Required action:
Give the listing again in full, matching it character for character.

________

/-- Add a region to an output; when it is whole, pass it on. `lo`, `hi` count within the chunk. -/
def takeFin (s : State) (i : OpId) (c q lo hi : Nat) (us : List (Nat × DataUnit)) (sc : Scope) (frm : Nat × Nat × Nat) : State :=
  let s1 := s.updOp i (fun o => addFin o c q lo hi us)
  match s1.op i with
  | none => s1
  | some o =>
    let g := s1.grpOp i
    let p := pieceOf g o.desc c q
    let v := finOf o c q
    let s2 := match gatherLevel s1 i o c with
      | some (j, b, peer) => gatherSteps s1 i c j b peer
      | none => s1
    if covered v p.1 p.2 == p.2 - p.1 then distribute s2 i c q (sliceUnits v.units p.1 p.2) sc frm else s2

/-- Send the pieces of a halved root to the CEs whose ranks want them (R411). -/
def scatterPieces (s : State) (i : OpId) (o : CeOp) (v : NodeVal) : State :=
  let g := s.grpOp i
  let me := (s.pkgOf i.d, i.d, i.k)
  (segsOf g o.desc v.chunk).foldl (fun s q =>
    let p := pieceOf g o.desc v.chunk q
    let lo := max p.1 v.lo
    let hi := min p.2 v.hi
    let dst := if dFlat o.desc then blockCe s i.d i.k g (q / max 1 g.m)
      else if g.p == 1 then homeCe s i.d i.k g (diOf g q) else pkgCe s i.d i.k g (piOf g q)
    if hi ≤ lo then s
    else if dst == me then takeFin s i v.chunk q lo hi (liftUnits (sliceUnits v.units lo hi) lo) (levelScope g o.desc) me
    else sendTransfer s i ((opHdr s i o 0x30 v.chunk (ceAddr dst)).setInl 371 352 q) (hi - lo) (sliceUnits v.units lo hi)) s

/-- The reduction of a chunk is complete at this CE, or its region of it (R329, R411). -/
def finishRoot (s : State) (i : OpId) (v : NodeVal) : State :=
  match s.op i with
  | none => s
  | some o =>
    let g := s.grpOp i
    let me := (s.pkgOf i.d, i.d, i.k)
    let s1 := leaveValue s i v none
    match rootAlg g o v.chunk with
    | 2 =>
      if dOp o.desc == 3 then scatterPieces s1 i o v
      else takeFin s1 i v.chunk 0 v.lo v.hi v.units (levelScope g o.desc) me
    | a =>
      let sc := if a == 1 then levelScope g o.desc else .pod
      (segsOf g o.desc v.chunk).foldl (fun s q =>
        let p := pieceOf g o.desc v.chunk q
        distribute s i v.chunk q (sliceUnits v.units p.1 p.2) sc me) s1

/-- Act on one held value, if anything is due. -/
def actOnce (s : State) (i : OpId) (v : NodeVal) : Option State :=
  match s.op i with
  | none => none
  | some o =>
    match valueAct s i o v with
    | .hold => none
    | .drop => some (leaveValue s i v none)
    | .root => some (finishRoot s i v)
    | .give dst keep =>
      some (sendValue (leaveValue s i v (if keep then some v else none)) i o v v.lo v.hi dst)
    | .halve dst k j =>
      let mine := regionAt j (k + 1) 0 (chunkUnits (s.grpOp i) o.desc v.chunk)
      let other := if mine.1 == v.lo then (mine.2, v.hi) else (v.lo, mine.1)
      let keep : NodeVal := { v with lo := mine.1, hi := mine.2,
                                     units := v.units.filter (fun u => mine.1 ≤ u.1 && u.1 < mine.2) }
      some (sendValue (leaveValue s i v (some keep)) i o v other.1 other.2 dst)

________

Answer below:
/-- Add a region to an output; when it is whole, pass it on. `lo`, `hi` count within the chunk. -/
def takeFin (s : State) (i : OpId) (c q lo hi : Nat) (us : List (Nat × DataUnit)) (sc : Scope) (frm : Nat × Nat × Nat) : State :=
  let s1 := s.updOp i (fun o => addFin o c q lo hi us)
  match s1.op i with
  | none => s1
  | some o =>
    let g := s1.grpOp i
    let p := pieceOf g o.desc c q
    let v := finOf o c q
    let s2 := match gatherLevel s1 i o c with
      | some (j, b, peer) => gatherSteps s1 i c j b peer
      | none => s1
    if covered v p.1 p.2 == p.2 - p.1 then distribute s2 i c q (sliceUnits v.units p.1 p.2) sc frm else s2

/-- Send the pieces of a halved root to the CEs whose ranks want them (R411). -/
def scatterPieces (s : State) (i : OpId) (o : CeOp) (v : NodeVal) : State :=
  let g := s.grpOp i
  let me := (s.pkgOf i.d, i.d, i.k)
  (segsOf g o.desc v.chunk).foldl (fun s q =>
    let p := pieceOf g o.desc v.chunk q
    let lo := max p.1 v.lo
    let hi := min p.2 v.hi
    let dst := if dFlat o.desc then blockCe s i.d i.k g (q / max 1 g.m)
      else if g.p == 1 then homeCe s i.d i.k g (diOf g q) else pkgCe s i.d i.k g (piOf g q)
    if hi ≤ lo then s
    else if dst == me then takeFin s i v.chunk q lo hi (liftUnits (sliceUnits v.units lo hi) lo) (levelScope g o.desc) me
    else sendTransfer s i ((opHdr s i o 0x30 v.chunk (ceAddr dst)).setInl 371 352 q) (hi - lo) (sliceUnits v.units lo hi)) s

/-- The reduction of a chunk is complete at this CE, or its region of it (R329, R411). -/
def finishRoot (s : State) (i : OpId) (v : NodeVal) : State :=
  match s.op i with
  | none => s
  | some o =>
    let g := s.grpOp i
    let me := (s.pkgOf i.d, i.d, i.k)
    let s1 := leaveValue s i v none
    match rootAlg g o v.chunk with
    | 2 =>
      if dOp o.desc == 3 then scatterPieces s1 i o v
      else takeFin s1 i v.chunk 0 v.lo v.hi v.units (levelScope g o.desc) me
    | a =>
      let sc := if a == 1 then levelScope g o.desc else .pod
      (segsOf g o.desc v.chunk).foldl (fun s q =>
        let p := pieceOf g o.desc v.chunk q
        distribute s i v.chunk q (sliceUnits v.units p.1 p.2) sc me) s1

/-- Act on one held value, if anything is due. -/
def actOnce (s : State) (i : OpId) (v : NodeVal) : Option State :=
  match s.op i with
  | none => none
  | some o =>
    match valueAct s i o v with
    | .hold => none
    | .drop => some (leaveValue s i v none)
    | .root => some (finishRoot s i v)
    | .give dst keep =>
      some (sendValue (leaveValue s i v (if keep then some v else none)) i o v v.lo v.hi dst)
    | .halve dst k j =>
      let mine := regionAt j (k + 1) 0 (chunkUnits (s.grpOp i) o.desc v.chunk)
      let other := if mine.1 == v.lo then (mine.2, v.hi) else (v.lo, mine.1)
      let keep : NodeVal := { v with lo := mine.1, hi := mine.2,
                                     units := v.units.filter (fun u => mine.1 ≤ u.1 && u.1 < mine.2) }
      some (sendValue (leaveValue s i v (some keep)) i o v other.1 other.2 dst)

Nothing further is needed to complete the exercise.